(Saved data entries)
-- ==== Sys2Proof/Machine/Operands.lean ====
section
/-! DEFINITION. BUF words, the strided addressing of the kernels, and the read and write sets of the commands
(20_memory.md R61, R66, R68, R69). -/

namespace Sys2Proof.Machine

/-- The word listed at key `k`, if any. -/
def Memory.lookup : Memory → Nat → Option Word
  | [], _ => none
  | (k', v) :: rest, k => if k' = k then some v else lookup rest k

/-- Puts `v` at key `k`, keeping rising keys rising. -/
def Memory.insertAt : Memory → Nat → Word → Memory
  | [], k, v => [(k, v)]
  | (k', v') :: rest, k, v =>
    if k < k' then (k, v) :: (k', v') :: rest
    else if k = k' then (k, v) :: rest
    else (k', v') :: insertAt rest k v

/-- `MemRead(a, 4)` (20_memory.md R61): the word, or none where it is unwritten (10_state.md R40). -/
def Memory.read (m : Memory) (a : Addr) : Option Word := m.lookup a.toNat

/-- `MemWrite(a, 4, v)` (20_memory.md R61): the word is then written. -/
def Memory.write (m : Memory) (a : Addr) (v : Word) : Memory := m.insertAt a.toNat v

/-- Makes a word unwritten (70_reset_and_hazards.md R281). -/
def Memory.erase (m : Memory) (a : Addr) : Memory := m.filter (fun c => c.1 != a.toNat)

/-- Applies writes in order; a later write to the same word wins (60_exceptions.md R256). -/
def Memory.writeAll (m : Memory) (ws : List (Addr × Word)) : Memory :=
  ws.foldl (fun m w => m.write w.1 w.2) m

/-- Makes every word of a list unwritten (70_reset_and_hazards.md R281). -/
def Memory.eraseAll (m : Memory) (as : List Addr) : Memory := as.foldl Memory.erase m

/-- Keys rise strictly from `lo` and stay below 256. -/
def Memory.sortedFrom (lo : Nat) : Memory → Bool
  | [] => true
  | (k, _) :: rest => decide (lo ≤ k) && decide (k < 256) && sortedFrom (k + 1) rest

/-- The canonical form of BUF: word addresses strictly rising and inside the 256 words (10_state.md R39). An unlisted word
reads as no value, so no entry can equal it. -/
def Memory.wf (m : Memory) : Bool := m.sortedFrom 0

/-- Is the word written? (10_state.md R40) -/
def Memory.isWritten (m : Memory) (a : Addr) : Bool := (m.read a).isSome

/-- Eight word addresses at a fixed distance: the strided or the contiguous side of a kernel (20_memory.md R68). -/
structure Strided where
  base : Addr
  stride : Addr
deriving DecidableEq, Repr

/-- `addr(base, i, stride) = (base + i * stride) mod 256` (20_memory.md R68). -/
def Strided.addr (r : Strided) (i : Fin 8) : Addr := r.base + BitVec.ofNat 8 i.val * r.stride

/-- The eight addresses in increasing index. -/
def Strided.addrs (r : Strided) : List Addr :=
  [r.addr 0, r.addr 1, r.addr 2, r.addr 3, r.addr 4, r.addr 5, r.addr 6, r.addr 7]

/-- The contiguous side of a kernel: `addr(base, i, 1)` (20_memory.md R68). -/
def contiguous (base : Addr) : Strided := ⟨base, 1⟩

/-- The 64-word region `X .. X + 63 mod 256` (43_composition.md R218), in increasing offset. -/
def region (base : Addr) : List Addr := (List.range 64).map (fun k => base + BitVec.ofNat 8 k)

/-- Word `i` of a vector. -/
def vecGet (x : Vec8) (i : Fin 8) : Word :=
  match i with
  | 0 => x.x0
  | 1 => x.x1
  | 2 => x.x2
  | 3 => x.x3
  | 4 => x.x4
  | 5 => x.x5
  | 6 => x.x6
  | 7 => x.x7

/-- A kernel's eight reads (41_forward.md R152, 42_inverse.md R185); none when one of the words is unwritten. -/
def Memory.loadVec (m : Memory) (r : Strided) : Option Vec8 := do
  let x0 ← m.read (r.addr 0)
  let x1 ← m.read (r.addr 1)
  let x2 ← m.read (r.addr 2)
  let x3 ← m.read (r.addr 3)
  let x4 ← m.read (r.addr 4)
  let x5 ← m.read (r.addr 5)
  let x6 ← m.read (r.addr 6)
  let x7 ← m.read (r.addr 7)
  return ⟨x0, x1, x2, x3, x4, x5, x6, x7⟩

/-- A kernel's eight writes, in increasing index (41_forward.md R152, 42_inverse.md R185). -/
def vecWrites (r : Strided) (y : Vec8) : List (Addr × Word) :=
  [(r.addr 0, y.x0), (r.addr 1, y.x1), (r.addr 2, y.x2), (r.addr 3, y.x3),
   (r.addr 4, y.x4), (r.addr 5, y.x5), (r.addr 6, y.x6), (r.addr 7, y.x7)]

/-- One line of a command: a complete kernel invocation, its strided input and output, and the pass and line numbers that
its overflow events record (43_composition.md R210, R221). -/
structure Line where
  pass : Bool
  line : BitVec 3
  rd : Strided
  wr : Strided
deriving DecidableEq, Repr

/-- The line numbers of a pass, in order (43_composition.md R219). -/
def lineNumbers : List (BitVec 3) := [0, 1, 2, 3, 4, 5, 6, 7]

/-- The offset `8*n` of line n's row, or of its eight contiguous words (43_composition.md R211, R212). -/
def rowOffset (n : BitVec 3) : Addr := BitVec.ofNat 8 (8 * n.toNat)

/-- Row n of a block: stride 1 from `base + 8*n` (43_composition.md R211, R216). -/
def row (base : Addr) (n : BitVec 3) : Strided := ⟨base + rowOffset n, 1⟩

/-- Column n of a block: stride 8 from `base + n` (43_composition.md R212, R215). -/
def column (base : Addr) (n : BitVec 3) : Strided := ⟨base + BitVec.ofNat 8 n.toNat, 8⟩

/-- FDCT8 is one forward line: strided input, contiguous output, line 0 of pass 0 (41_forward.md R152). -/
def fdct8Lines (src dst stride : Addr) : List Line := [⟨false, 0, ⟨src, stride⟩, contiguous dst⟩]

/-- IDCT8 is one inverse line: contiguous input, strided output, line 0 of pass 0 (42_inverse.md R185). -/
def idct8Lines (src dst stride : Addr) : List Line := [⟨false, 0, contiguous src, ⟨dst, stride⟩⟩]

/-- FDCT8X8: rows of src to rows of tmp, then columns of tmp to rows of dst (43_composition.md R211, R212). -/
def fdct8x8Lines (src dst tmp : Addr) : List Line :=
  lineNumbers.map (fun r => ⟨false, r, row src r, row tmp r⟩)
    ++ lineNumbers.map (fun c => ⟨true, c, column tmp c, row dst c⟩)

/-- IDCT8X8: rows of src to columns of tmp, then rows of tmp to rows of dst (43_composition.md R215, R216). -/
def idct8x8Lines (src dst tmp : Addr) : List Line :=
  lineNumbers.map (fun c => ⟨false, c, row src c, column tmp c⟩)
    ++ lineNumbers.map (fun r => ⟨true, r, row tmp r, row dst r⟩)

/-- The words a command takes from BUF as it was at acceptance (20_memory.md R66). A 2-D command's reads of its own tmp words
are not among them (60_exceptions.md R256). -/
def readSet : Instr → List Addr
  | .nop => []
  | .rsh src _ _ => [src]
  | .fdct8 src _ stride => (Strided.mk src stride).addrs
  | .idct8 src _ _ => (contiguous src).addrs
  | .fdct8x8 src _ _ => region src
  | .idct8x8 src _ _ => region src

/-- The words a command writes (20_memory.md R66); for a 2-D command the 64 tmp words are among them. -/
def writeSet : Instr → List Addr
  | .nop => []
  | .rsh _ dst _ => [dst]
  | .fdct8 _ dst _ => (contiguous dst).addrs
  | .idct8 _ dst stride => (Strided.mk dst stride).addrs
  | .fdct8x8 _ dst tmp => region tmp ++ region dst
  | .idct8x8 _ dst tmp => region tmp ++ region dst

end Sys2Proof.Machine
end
---
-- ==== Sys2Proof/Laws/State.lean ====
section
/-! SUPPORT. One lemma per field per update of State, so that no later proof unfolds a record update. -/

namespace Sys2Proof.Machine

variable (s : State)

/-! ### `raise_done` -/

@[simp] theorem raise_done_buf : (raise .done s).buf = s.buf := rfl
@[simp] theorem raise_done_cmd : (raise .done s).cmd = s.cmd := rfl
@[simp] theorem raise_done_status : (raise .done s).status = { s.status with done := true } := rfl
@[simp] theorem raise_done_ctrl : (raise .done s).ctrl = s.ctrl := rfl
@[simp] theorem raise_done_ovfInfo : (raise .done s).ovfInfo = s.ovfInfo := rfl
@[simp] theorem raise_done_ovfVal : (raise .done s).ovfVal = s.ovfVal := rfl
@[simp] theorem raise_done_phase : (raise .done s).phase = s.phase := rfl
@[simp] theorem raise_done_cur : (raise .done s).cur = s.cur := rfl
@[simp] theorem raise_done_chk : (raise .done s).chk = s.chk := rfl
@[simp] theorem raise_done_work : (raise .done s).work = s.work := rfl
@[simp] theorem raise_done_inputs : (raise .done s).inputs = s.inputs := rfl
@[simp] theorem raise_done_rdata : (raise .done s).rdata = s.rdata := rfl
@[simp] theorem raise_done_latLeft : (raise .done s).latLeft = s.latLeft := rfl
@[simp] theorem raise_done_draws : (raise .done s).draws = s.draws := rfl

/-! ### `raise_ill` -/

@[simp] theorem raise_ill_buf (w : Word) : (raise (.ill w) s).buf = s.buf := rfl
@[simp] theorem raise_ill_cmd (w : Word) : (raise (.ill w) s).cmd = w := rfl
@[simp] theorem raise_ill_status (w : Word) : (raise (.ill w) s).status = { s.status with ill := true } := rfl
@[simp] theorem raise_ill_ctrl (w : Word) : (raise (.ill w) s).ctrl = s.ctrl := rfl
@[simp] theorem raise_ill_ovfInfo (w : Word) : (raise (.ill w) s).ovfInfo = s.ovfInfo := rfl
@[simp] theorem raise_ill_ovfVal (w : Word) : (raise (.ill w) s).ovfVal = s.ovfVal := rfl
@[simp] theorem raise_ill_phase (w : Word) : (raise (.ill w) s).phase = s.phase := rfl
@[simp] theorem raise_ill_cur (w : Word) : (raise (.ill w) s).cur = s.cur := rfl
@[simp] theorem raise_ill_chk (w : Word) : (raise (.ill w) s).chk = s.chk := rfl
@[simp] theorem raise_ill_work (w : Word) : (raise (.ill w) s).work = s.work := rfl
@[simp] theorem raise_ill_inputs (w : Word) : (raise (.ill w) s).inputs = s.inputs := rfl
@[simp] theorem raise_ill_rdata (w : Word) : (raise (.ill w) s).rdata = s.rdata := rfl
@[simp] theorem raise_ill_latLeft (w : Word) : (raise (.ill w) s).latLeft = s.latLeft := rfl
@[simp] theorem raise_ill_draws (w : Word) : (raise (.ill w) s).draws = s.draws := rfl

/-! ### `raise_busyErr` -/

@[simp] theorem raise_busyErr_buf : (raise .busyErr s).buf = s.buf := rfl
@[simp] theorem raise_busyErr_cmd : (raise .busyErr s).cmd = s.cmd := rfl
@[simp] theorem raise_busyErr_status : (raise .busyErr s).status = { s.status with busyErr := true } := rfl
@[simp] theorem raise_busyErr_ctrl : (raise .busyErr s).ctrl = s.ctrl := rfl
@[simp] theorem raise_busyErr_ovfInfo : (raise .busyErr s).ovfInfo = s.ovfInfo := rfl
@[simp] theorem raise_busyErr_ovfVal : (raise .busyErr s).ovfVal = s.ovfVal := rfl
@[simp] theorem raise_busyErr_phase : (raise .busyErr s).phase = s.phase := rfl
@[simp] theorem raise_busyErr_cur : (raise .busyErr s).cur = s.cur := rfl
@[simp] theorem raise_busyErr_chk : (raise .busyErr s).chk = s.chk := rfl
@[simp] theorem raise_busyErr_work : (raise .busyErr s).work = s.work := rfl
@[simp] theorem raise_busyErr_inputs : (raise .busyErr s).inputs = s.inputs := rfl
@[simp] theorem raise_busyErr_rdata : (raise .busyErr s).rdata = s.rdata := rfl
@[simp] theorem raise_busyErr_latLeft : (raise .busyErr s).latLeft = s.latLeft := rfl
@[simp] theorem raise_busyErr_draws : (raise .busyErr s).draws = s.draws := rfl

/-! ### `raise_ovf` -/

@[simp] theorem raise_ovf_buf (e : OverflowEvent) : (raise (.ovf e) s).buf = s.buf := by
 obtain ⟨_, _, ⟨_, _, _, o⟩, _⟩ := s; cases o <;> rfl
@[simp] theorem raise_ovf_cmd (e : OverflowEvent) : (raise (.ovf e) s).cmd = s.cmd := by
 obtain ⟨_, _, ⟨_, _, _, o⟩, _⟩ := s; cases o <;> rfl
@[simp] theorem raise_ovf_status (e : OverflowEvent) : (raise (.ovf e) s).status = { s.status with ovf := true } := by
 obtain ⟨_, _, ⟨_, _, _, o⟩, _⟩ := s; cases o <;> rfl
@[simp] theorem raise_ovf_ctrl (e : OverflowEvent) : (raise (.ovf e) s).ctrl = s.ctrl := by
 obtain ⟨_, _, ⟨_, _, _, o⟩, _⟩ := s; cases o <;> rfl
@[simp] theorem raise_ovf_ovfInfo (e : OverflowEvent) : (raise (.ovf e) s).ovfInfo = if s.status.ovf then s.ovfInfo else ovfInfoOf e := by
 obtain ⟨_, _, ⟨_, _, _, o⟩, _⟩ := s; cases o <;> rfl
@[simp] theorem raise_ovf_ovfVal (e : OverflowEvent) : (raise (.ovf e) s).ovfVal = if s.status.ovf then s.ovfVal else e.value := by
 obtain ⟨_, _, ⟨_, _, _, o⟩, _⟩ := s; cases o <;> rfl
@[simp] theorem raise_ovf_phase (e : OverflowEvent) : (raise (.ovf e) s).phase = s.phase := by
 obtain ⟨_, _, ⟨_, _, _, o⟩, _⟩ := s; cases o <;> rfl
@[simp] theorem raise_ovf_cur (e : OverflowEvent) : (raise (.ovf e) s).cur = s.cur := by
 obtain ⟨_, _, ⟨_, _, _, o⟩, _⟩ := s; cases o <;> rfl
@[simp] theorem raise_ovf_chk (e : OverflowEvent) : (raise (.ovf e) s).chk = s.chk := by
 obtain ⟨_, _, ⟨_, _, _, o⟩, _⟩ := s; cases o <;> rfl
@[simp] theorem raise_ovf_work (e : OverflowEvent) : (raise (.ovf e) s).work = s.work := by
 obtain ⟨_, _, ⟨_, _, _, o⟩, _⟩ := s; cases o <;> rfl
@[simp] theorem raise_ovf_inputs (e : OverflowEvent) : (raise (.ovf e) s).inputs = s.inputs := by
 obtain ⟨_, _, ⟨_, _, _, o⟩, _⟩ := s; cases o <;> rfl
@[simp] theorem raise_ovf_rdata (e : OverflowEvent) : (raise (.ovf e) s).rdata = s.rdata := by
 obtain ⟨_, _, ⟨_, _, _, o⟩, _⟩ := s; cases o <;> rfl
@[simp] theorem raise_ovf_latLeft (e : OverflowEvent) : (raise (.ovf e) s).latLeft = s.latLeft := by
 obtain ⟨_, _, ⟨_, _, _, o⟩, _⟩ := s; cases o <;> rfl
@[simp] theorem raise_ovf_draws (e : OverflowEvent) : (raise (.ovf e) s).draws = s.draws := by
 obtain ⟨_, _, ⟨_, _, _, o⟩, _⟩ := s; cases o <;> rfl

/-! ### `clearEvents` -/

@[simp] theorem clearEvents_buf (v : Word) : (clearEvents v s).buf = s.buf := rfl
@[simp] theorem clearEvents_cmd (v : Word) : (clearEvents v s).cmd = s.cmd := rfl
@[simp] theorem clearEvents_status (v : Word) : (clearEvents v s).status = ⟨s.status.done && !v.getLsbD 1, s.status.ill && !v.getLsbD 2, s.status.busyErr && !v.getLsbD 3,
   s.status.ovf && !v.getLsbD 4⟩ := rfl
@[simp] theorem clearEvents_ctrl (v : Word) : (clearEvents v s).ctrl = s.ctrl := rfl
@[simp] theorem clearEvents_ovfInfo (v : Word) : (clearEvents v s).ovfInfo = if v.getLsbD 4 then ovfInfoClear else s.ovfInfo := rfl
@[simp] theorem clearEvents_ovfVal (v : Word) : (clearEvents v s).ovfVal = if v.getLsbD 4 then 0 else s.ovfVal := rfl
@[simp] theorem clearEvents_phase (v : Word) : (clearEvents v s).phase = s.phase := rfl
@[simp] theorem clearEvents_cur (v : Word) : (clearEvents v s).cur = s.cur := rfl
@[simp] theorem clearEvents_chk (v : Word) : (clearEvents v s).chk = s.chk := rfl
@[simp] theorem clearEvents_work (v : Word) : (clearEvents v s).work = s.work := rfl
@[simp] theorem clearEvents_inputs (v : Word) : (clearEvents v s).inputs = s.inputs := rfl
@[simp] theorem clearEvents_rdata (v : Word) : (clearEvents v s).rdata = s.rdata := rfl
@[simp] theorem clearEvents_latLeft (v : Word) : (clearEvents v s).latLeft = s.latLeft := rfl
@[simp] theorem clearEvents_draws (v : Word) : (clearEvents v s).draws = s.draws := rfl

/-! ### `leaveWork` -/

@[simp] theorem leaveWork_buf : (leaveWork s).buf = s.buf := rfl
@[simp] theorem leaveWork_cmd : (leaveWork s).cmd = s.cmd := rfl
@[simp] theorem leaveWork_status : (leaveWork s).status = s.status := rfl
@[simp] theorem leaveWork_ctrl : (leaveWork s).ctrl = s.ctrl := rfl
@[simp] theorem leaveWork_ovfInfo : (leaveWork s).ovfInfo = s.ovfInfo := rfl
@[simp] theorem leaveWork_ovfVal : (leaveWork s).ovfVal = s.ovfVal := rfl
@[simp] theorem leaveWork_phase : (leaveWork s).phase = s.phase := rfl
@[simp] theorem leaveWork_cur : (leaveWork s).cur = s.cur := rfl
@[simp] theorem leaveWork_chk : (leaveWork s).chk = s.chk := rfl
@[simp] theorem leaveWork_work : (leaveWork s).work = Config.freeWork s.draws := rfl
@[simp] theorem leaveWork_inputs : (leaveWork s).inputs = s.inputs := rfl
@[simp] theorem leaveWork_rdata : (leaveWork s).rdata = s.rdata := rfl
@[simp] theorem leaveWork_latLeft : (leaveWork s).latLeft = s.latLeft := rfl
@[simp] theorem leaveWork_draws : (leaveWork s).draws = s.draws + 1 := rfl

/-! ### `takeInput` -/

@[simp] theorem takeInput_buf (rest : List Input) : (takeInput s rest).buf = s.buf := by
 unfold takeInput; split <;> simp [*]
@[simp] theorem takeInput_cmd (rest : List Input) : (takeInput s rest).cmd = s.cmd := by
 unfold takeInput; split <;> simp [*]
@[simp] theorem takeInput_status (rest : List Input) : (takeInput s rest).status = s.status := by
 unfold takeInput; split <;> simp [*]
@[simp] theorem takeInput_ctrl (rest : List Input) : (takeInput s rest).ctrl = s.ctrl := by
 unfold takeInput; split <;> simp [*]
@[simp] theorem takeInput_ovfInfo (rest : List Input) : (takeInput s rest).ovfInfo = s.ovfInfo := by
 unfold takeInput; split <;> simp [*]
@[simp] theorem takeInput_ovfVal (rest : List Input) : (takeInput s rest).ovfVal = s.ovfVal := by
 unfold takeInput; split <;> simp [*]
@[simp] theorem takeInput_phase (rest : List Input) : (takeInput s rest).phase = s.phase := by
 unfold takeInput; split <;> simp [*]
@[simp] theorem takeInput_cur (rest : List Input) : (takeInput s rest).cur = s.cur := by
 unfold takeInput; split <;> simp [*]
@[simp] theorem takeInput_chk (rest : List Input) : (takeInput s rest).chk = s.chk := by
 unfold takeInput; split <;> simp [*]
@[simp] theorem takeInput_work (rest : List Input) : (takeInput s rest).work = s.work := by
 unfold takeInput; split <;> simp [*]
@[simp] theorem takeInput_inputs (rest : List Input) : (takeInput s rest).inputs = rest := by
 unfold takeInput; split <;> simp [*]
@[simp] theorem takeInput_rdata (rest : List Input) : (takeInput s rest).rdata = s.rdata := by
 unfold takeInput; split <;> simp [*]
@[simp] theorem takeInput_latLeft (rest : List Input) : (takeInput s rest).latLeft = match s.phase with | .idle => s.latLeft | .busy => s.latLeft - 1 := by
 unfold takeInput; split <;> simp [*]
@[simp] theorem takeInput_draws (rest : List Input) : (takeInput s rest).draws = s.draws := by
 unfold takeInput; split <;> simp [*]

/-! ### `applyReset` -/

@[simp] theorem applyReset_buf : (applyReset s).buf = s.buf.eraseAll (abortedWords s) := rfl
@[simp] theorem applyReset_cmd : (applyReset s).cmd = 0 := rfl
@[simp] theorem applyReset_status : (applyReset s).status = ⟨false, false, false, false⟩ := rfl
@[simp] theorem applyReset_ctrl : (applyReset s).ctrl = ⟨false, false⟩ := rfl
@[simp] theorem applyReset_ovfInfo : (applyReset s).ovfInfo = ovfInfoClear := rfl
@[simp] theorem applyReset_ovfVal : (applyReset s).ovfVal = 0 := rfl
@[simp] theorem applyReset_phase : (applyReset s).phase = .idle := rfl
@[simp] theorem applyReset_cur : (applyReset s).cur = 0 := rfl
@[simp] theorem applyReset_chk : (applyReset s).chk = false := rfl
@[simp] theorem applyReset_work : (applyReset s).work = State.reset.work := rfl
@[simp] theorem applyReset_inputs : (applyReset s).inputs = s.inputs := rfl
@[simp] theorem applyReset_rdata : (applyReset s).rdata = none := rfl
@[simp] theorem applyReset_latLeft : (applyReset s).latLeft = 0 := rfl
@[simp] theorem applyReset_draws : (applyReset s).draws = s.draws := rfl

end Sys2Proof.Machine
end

*EXERCISE:* Lines with "rowOffset" in them are what the answer must contain; copy each from the records above.

*RESULT OF THIS EXERCISE:*
def rowOffset (n : BitVec 3) : Addr := BitVec.ofNat 8 (8 * n.toNat)
def row (base : Addr) (n : BitVec 3) : Strided := ⟨base + rowOffset n, 1⟩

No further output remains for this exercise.